/-! ### Plain registers (R4, R42) -/

/-- A register takes a write by its row's access codes: RW fields are set, W1C bits written 1 clear, W1S bits written
1 set, and nothing else changes; a place that holds no register ignores the write. -/
def plainStore (a : Nat) (data : Word) (s : State) : State :=
  match rowAt a with
  | none => s
  | some (r, _) =>
    let rw := BitVec.ofNat 32 r.rw
    let stored := (rd a s &&& ~~~ rw) ||| (data &&& rw)
    wr a ((stored &&& ~~~ (data &&& BitVec.ofNat 32 r.w1c)) ||| (data &&& BitVec.ofNat 32 r.w1s)) s

/-- A write refused for its value when `bad` holds: `refusal` records it and nothing else changes. -/
def checkedStore (bad : Bool) (refusal : State → State) (a : Nat) (data : Word) (s : State) : State :=
  if bad then refusal s else plainStore a data s

/-- The key of a command register. -/
def keyOf (data : Word) : Nat := bitsOf data 16 16

/-! ### Radio blocks -/

/-- FEA and FEB (R95, R106, R125, R126, R156); `free` gives the die temperature a write of FE_CMD starts from. -/
def feStore (i : Init) (fe : Fe) (off : Nat) (data : Word) (free : Nat) (s : State) : State :=
  let a := feB fe + off
  if 0x800 ≤ off ∧ off < 0x1000 then licTableWrite (off - 0x800) data s
  else match off with
  | 4 => feCtrlWrite fe data s
  | 8 => feCmdWrite fe data (BitVec.ofNat 16 free) s
  | 0x10 => feCentreWrite fe data s
  | 0x28 => feCtlmapWrite fe data s
  | 0x2C =>
    let q := signedOf 8 (bitsOf data 0 8)
    checkedStore (decide (q < -80) || decide ((if fe = .a then 88 else 56) < q)) (fset (feB fe) FE_ERR.RANGE 1) a data s
  | 0x30 => if fe = .b then s else plainStore a data s
  | 0x34 => feTuneWrite fe data s
  | 0x44 => if bitOf data 8 then radioReclaim s else s
  | 0x80 => checkedStore (decide (60 < bitsOf data 0 8)) (fset (feB fe) FE_ERR.RANGE 1) a data s
  | 0xC4 => licCmd i (keyOf data) (bitOf data 1) (bitOf data 0) s
  | 0x100 => fdxCfgWrite fe data s
  | 0x11C => fdxErrWrite i fe data s
  | _ => plainStore a data s

/-- CHZ (R180, R188); `free` gives the gain period in which a change of CHZ_CTRL takes effect. -/
def chzStore (off : Nat) (data : Word) (free : Nat) (s : State) : State :=
  let fe : Fe := if off < 0x100 then .a else .b
  if 0x800 ≤ off ∧ off < 0xC00 then laneGainWrite ((off - 0x800) / 4) data s
  else if 0x200 ≤ off then plainStore (0x40020000 + off) data s
  else match off % 0x100 with
  | 0 => lanesManual fe (chzCtrlWrite fe data (free % 2 ^ 48) s)
  | 4 => checkedStore (bitsOf data 20 4 == 0 || decide (bitsOf data 16 4 < 2) || decide (bitsOf data 8 5 < 6) ||
      bitsOf data 8 5 == 31) (fset (chzB fe) CHZ_ERR.RANGE 1) (0x40020000 + off) data s
  | 0x30 => checkedStore (bitsOf data 8 4 == 0 || decide (bitsOf data 0 8 < 3) || decide (40 < bitsOf data 0 8))
      (fset (chzB fe) CHZ_ERR.RANGE 1) (0x40020000 + off) data s
  | _ => plainStore (0x40020000 + off) data s

/-- A word of the neighbour entry window of INDEX (R343): it goes to the staging register and to the entry in use,
whose EXT_V and SHORT_V stay as inserted. -/
def nbrWindowWrite (off : Nat) (data : Word) (s : State) : State :=
  let v := (if off = 0x100 then data &&& 0xFFF#32 else if off = 0x108 then data &&& 0x1007F#32 else data).toNat
  let s1 := wr (linkB + off) (BitVec.ofNat 32 v) s
  match nbrGet s.link.nbrIndex s with
  | none => s1
  | some e =>
    nbrPut s.link.nbrIndex (some (
      if off = 0x100 then { e with flags := v % 256 + e.flags / 256 % 4 * 256 + v / 1024 * 1024 }
      else if off = 0x104 then { e with rxFc := v }
      else { e with fcSlot := v })) s1

/-- LINK (R311–R317, R342, R343); `free` gives the air tick at which a write of JOB_POST is accepted. -/
def linkStore (off : Nat) (data : Word) (free : Nat) (s : State) : State :=
  let a := linkB + off
  let range := linkErr LINK_ERR.RANGE
  if 0x8000 ≤ off ∧ off < 0xC000 then
    let r := (off - 0x8000) / 0x100
    match off % 0x100 with
    | 0x20 => jobPostWrite r data free s
    | 0x24 => checkedStore (decide (bitsOf data 16 16 < 768) || decide (5 < bitsOf data 12 4) ||
        decide (bitsOf data 8 4 < 3) || decide (8 < bitsOf data 8 4) || decide (8 < bitsOf data 4 4) ||
        decide (bitsOf data 8 4 < bitsOf data 4 4)) (fset (jobB r) PORT_ERR.RANGE 1) a data s
    | _ => plainStore a data s
  else if off = 0x100 ∨ off = 0x104 ∨ off = 0x108 then nbrWindowWrite off data s
  else match off with
  | 0x10 =>
    let q := signedOf 8 (bitsOf data 0 8)
    checkedStore (decide (bitsOf data 8 8 < 4) || decide (q < -80) || decide (88 < q)) range a data s
  | 0x18 => checkedStore (bitsOf data 0 16 == 0) range a data s
  | 0x1C => checkedStore (decide (bitsOf data 0 20 < 19200)) range a data s
  | 0x20 => nbrCmd data s
  | _ => plainStore a data s

/-- A lane page (R250, R259, R281, R287, R288): writes to a lane that no plan defines, and to a field that the lane's
mode does not have, are ignored. -/
def laneStore (n off : Nat) (data : Word) (s : State) : State :=
  let a := laneP n + off
  let phy := lanePhy n s
  let range := laneFlag n LANE_ERR.RANGE
  if laneDefined n s = false then s
  else match off with
  | 4 => checkedStore (decide (bitsOf data 8 4 < 3)) range a
      (if phyOfdm phy then data else (data &&& ~~~ 4#32) ||| (rd a s &&& 4#32)) s
  | 8 => laneCmd n (keyOf data) (bitOf data 0) (bitOf data 1) s
  | 0x18 => tuneChWrite n data s
  | 0x28 => moveSubmit n (keyOf data) (bitsOf data 0 8) s
  | 0x34 => checkedStore (decide (bitsOf data 8 12 < 16) || decide (bitsOf data 0 8 < 32) ||
      decide (224 < bitsOf data 0 8)) range a data s
  | 0x38 =>
    let kept : Word := if phyFsk phy && laneFec n s then 0 else if phyFsk phy then 0x700 else 0xF00
    checkedStore (phyFsk phy && laneFec n s && decide (2 ≤ bitsOf data 8 2)) range a
      ((data &&& ~~~ kept) ||| (rd a s &&& kept)) s
  | 0x3C =>
    if laneDfe n s = false then s
    else checkedStore (decide (40 < bitsOf data 8 8) || decide (bitsOf data 4 4 < 4) || decide (12 < bitsOf data 4 4) ||
      decide (bitsOf data 0 4 < 4) || decide (12 < bitsOf data 0 4)) range a data s
  | _ => plainStore a data s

* * * *

DESCRIPTION OF THE TASK
Look above for the line with "nbrCmd data s" and the line with "data 0 8) s". Retype those two lines and every line between them exactly, adding nothing.

EXERCISE ANSWER
  | 0x20 => nbrCmd data s
  | _ => plainStore a data s

/-- A lane page (R250, R259, R281, R287, R288): writes to a lane that no plan defines, and to a field that the lane's
mode does not have, are ignored. -/
def laneStore (n off : Nat) (data : Word) (s : State) : State :=
  let a := laneP n + off
  let phy := lanePhy n s
  let range := laneFlag n LANE_ERR.RANGE
  if laneDefined n s = false then s
  else match off with
  | 4 => checkedStore (decide (bitsOf data 8 4 < 3)) range a
      (if phyOfdm phy then data else (data &&& ~~~ 4#32) ||| (rd a s &&& 4#32)) s
  | 8 => laneCmd n (keyOf data) (bitOf data 0) (bitOf data 1) s
  | 0x18 => tuneChWrite n data s
  | 0x28 => moveSubmit n (keyOf data) (bitsOf data 0 8) s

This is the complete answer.